▶ [Supplied records]:
-- ==== Sys2Proof/Machine/Sync.lean ====
section
/-!
DEFINITION. The synchronisation instructions of a core (R102, R103, R105, R256-R258, R476): ACQ, REL, FENCE, BAR.
-/
namespace Sys2Proof.Machine

/-- Issue stops in a synchronisation instruction; CORE_SYNC_STALL counts cycles that the model does not time (log 3). -/
def syncHold (s : State) (c : Nat) (i : Instr) : State := hold (s.countFree (Reg.CORE_SYNC_STALL c)) c i

/-! ### ACQ (R102, R257) -/

/-- The load of an ACQ has not returned. -/
def Core.acqLoading (k : Core) : Bool := k.loads.any (fun r => match r.dest with | .acqLoad .. => true | _ => false)

/-- The ACQ ends once its load has returned and no UPG is in flight. -/
def acqFinish (s : State) (c : Nat) (i : Instr) : State :=
  if (s.core c).acqLoading || (s.core c).upgInFlight then syncHold s c i else advance (acquire s c) c

/-- The load of an ACQ suffers an address error and returns zero; the acquire follows. -/
def acqFault (s : State) (c sd x : Nat) (i : Instr) : State := acqFinish (addrErr (setS s c sd 0) c (errAddr s x)) c i

/-- ACQ: its load first, then the wait and the acquire. -/
def acqIssue (s : State) (c : Nat) (i : Instr) (sd n a : Nat) (ld : Bool) : State :=
  if (s.core c).phase == .wait i || !ld then acqFinish s c i
  else if a % n ≠ 0 then acqFault s c sd a i
  else match s.seqFault c a n false with
    | some x => acqFault s c sd x i
    | none =>
      if s.lacksTags c a n then stall s c Fld.CORE_STALL_queue_full
      else match seqLoad s c sd n a 0 n false (fun id => .acqLoad sd n id) with
        | some s1 => acqFinish s1 c i
        | none => s

/-! ### REL and FENCE (R102, R256, R476) -/

def State.writeFailedSet (s : State) (c : Nat) : Bool := s.flag (Reg.CORE_ERR c) Fld.CORE_ERR_write_failed

/-- The store of a REL, a flag write through a window. -/
def relStore (s : State) (c n a v : Nat) : State :=
  if a % n ≠ 0 then faultOn (countRel s c) c a
  else match s.seqFault c a n true with
    | some x => faultOn (countRel s c) c x
    | none =>
      if s.lacksTags c a n then stall s c Fld.CORE_STALL_queue_full
      else seqStore s c n a v true false (fun s => advance (countRel s c) c)

/-- REL: the wait at its scope, then its store unless it is suppressed. -/
def relIssue (s : State) (c : Nat) (i : Instr) (tier n a v : Nat) (st : Bool) : State :=
  let w := releaseWait s c tier
  if !w.2 then syncHold w.1 c i
  else if (st && s.writeFailedSet c) || (s.core c).failedWithin tier then advance (countRel (suppress w.1 c) c) c
  else if st then relStore w.1 c n a v
  else advance (countRel w.1 c) c

/-- FENCE: the wait at its scope; one that waited for a failed write is suppressed. -/
def fenceIssue (s : State) (c : Nat) (i : Instr) (tier : Nat) : State :=
  let w := releaseWait s c tier
  if !w.2 then syncHold w.1 c i
  else if (s.core c).failedWithin tier then advance (countRel (suppress w.1 c) c) c
  else advance (countRel w.1 c) c

/-! ### BAR (R105) -/

/-- The phase has completed: issue goes on, after the acquire where f = 1. -/
def barEnd (s : State) (c : Nat) (i : Instr) (f : Bool) : State :=
  if f && (s.core c).upgInFlight then syncHold s c i
  else
    let s1 := advance (s.modCore c (fun k => { k with barWait := none })) c
    if f then acquire s1 c else s1

/-- The core arrives: it waits for the phase where `stay`. -/
def barArrive (s : State) (c scope id : Nat) (i : Instr) (stay f : Bool) : State :=
  let key := barKey scope id
  let s1 := s.modCore c (fun k => k.setBar key (true, (k.bar key).2))
  if stay then
    let s2 := barCheck (hold (s1.modCore c (fun k => { k with barWait := some i })) c i) c scope id
    if (s2.core c).barArrived key then s2 else barEnd s2 c i f
  else barCheck (advance s1 c) c scope id

/-- An arrival with f = 1 releases first; one that is suppressed marks the phase as failed (R476). -/
def barRelease (s : State) (c scope id : Nat) (i : Instr) : State :=
  let w := releaseWait s c scope
  if !w.2 then syncHold w.1 c i
  else
    let fails := s.writeFailedSet c || (s.core c).failedWithin scope
    let s1 := if fails then (suppress w.1 c).modCore c (fun k => { k with barFail := setIns k.barFail (barKey scope id) }) else w.1
    barArrive (countRel s1 c) c scope id i true true

/-- BAR. -/
def barIssue (s : State) (c : Nat) (i : Instr) (scope id : Nat) (w f : Bool) : State :=
  let k := s.core c
  let key := barKey scope id
  if k.barWait = some i && k.phase == .wait i then (if k.barArrived key then hold s c i else barEnd s c i f)
  else if k.barArrived key then s
  else if f then barRelease s c scope id i
  else barArrive s c scope id i w false

/-! ### The commands -/

/-- ACQ (R102, R257). -/
def execAcq (c : CoreId) (pg : BitVec 3) (sd sa : BitVec 5) (scope : BitVec 3) (ld w : Bool) (imm : BitVec 32) (s : State) : Result :=
  let i := Instr.acq c pg sd sa scope ld w imm
  .next (issue s c i pg (if ld then [sr5 sa] else []) (fun s =>
    acqIssue s c.toNat i sd.toNat (if w then 8 else 4) ((s.core c.toNat).ea sa imm).toNat ld))

/-- REL (R102, R256). -/
def execRel (c : CoreId) (pg : BitVec 3) (sb sa : BitVec 5) (scope : BitVec 3) (st w : Bool) (imm : BitVec 32) (s : State) : Result :=
  let i := Instr.rel c pg sb sa scope st w imm
  .next (issue s c i pg (if st then [sr5 sa, sr5 sb] else []) (fun s =>
    let k := s.core c.toNat
    let n := if w then 8 else 4
    relIssue s c.toNat i scope.toNat n (k.ea sa imm).toNat ((k.sr sb.toNat).toNat % 2 ^ (8 * n)) st))

/-- FENCE (R102, R256). -/
def execFence (c : CoreId) (pg scope : BitVec 3) (s : State) : Result :=
  .next (issue s c (.fence c pg scope) pg [] (fun s => fenceIssue s c.toNat (.fence c pg scope) scope.toNat))

/-- BAR (R105). -/
def execBar (c : CoreId) (pg scope : BitVec 3) (id : BitVec 2) (w f : Bool) (s : State) : Result :=
  let i := Instr.bar c pg scope id w f
  .next (issue s c i pg [] (fun s => barIssue s c.toNat i scope.toNat id.toNat w f))

end Sys2Proof.Machine
end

▶ [Task to carry out]: For the records above, state how many lines include the string "some", giving the number and nothing else.

▶ [Exercise result]: 5